La grande muraglia
di Flaviano Bianchini
Mi faccio largo tra gli ultimi fitti arbusti spinosi.
Un ammasso di mattoni consunti si apre davanti a me.
Ho le braccia graffiate e sanguinanti dall’attraversamento della boscaglia, il fiato corto e il cuore che mi pulsa nelle tempie.
Cerco un passaggio da equilibrista tra mattoni crollati ed erbacce che, da più di mille anni, tentano di riprendersi questo luogo.
Mi arrampico su dei detriti millenari un po’ pericolanti e poi, in un attimo, come
d’incanto, sono su.
Eccomi. Ci sono. Sono qui. Sulla grande muraglia cinese.
È il mio quarto tentativo.
Sono stato ricacciato indietro già tre volte.
Dieci milioni di turisti all’anno visitano la grande muraglia, ma la Repubblica popolare cinese li convoglia tutti nei due-tre settori turistici appositamente ristrutturati.
Il resto della muraglia è off-limits.
La polizia locale presidia ogni possibile accesso e ricaccia indietro quei pochi temerari che cercano di uscire dai percorsi precostruiti dove vedi solo ciò che vogliono che tu veda.
Nei primi due tentativi me la sono cavata con qualche rimprovero in mandarino, nell’ultimo tentativo me la sono dovuta vedere con dei solerti funzionari e tanto di multa.

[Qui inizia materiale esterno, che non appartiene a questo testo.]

-- ==== Sys2Proof/Machine/Complete.lean ====
section
/-! DEFINITION. SLOT_COMPLETION and PW_LOAD_MATCH: the accesses of a word in flight come about (R70, R121, R239-R241). -/

namespace Sys2Proof.Machine

/-- What the word in a slot does when it comes about, up to element `upto`, four elements counted for each thread. Words that end by an event of
their own (RDV,
RGET, GZREQ, CPY, TLOAD, TSTOR, matrix operations) do nothing here. -/
def State.perform (s : State) (a : Agent) (slot upto : Nat) (f : Inflight) : State :=
  match memOp f.instr with
  | some m => s.performMem a.id slot upto f m
  | none => match f.instr with
    | .vperm .. => s.performVperm a.id slot upto f
    | .mbxr .. => s.performMbxr a.id slot f
    | .fork .. => s.acceptProgram f.aux
    | .gzreg .. => if a.reachedAfter f then s.performGzreg a slot f else s
    | .gzdel .. => if a.reachedAfter f then s.performHandle a slot f (fun l h _ => adel l h) else s
    | .gzhold _ _ res =>
      if a.reachedAfter f then s.performHandle a slot f (fun l h r => aset l h (r.setHold (s.time * 512) (!res))) else s
    | .gzpos .. => if a.reachedAfter f && a.posFirst f then s.performGzpos a slot f else s
    | .dtld .. => s.performDtld a slot f
    | _ => s

/-- The first program that a forker which has ended still has waiting for a place in a queue (R214). -/
def State.orphan (s : State) (ag : Nat) : Option Agent :=
  (s.agents.filter (fun a => a.status == .waiting && a.forker == ag)).foldl (fun best a => match best with
    | none => some a
    | some b => if a.id < b.id then some a else some b) none

/-- SLOT_COMPLETION: the word in a slot comes about up to element `upto`; a FORK's program enters its queue, its forker
retired or not. -/
def execSlotCompletion (ag slot upto : Nat) (s : State) : Out :=
  .next (match s.agentOf ag with
    | none => s
    | some a =>
      if !(s.ctx a.ctx).resident || !(s.die a.die).runs then s
      else match a.inSlot slot with
        | some f => (s.perform a slot upto f).endReplay ag
        | none => match if a.status == .retired then s.orphan ag else none with
          | none => s
          | some p => s.acceptProgram p.id)

/-- PW_LOAD_MATCH (R239-R241). -/
def execPwLoadMatch (ag slot : Nat) (s : State) : Out :=
  .next (match s.agentOf ag with
    | none => s
    | some a =>
      if !(s.ctx a.ctx).resident then s
      else
        let t := (s.matchLoad ag slot).endReplay ag
        match s.partner a with
        | none => t
        | some p => t.endReplay p.id)

end Sys2Proof.Machine
end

Ma io non sono qui per delle attrazioni turistiche, sono qui per visitare il cuore della
muraglia e riprovo, questa volta con una lunga deviazione attraverso una boscaglia spinosa che mi ha consentito di evitare tutti i controlli.
Più di duemila anni fa gli imperatori della dinastia Qin iniziarono la costruzione di questa imponente opera che, ancora oggi, rimane la più grande costruzione mai eretta
dall’essere umano.
Una struttura che, nel suo insieme, è lunga oltre 20.000 km.
E tutto con un solo fine: tenere lontane dall’impero le popolazioni nomadi.
Quella lunga striscia di detriti e torrette che ora scorre sotto i miei piedi stanchi non è altro che il primo tentativo dell’umanità di dividere il mondo in due.
Di qua i gli stanziali, inventori delle città e delle fortificazioni.
Di là i nomadi, alla continua ricerca di nuove terre e nuovi spazi.
La grande muraglia non è altro che il simbolo rimasto del primo grande conflitto dell’umanità.
Nella Bibbia, la prima divisione è tra uomini e donne, Adamo ed Eva.
Ma poi ci sono i loro figli e questi vengono divisi in Caino: l’agricoltore stanziale accumulatore di beni, e Abele: il nomade pastore, il vagabondo.
La grande muraglia divide questi due mondi in maniera fisica e simbolica:
a sud la civiltà cinese, stanziale, agricola,
strutturata e burocratica;
a nord i mongoli: nomadi, pastori, ribelli ed anarchici.
E ancora oggi divide in due la Cina del terzo millennio.
Mentre mi avvio verso ovest alla mia sinistra posso scorgere le vaste pianure un tempo
fonte di sorgo e miglio e oggi costellate da grandi complessi industriali le cui nuvole di fumo nero affrescano il cielo del tardo pomeriggio.
Alla mia destra delle vaste steppe montuose, inospitali e aride, dove ancora oggi, nella Cina del boom economico sfrenato, vivono popolazioni nomadi non dissimili da
quelle per cui fu costruita la muraglia duemila anni fa.
Raggiungo l’ennesima torretta di avvistamento sul calare della notte e mi accingo a preparare il mio giaciglio.
Da qui, con la nitidezza del crepuscolo, posso scorgere decine e decine di chilometri di muraglia di fronte a me.
Il cammino che mi aspetta in molti tratti è poco più di un rudere ma è comunque una via interamente visibile, nitida e percorribile.
Una via che si apre davanti a me per migliaia di chilometri dividendo il mondo moderno, industrializzato e consumista, da alcuni dagli ultimi superstiti de “l’alternativa nomade”.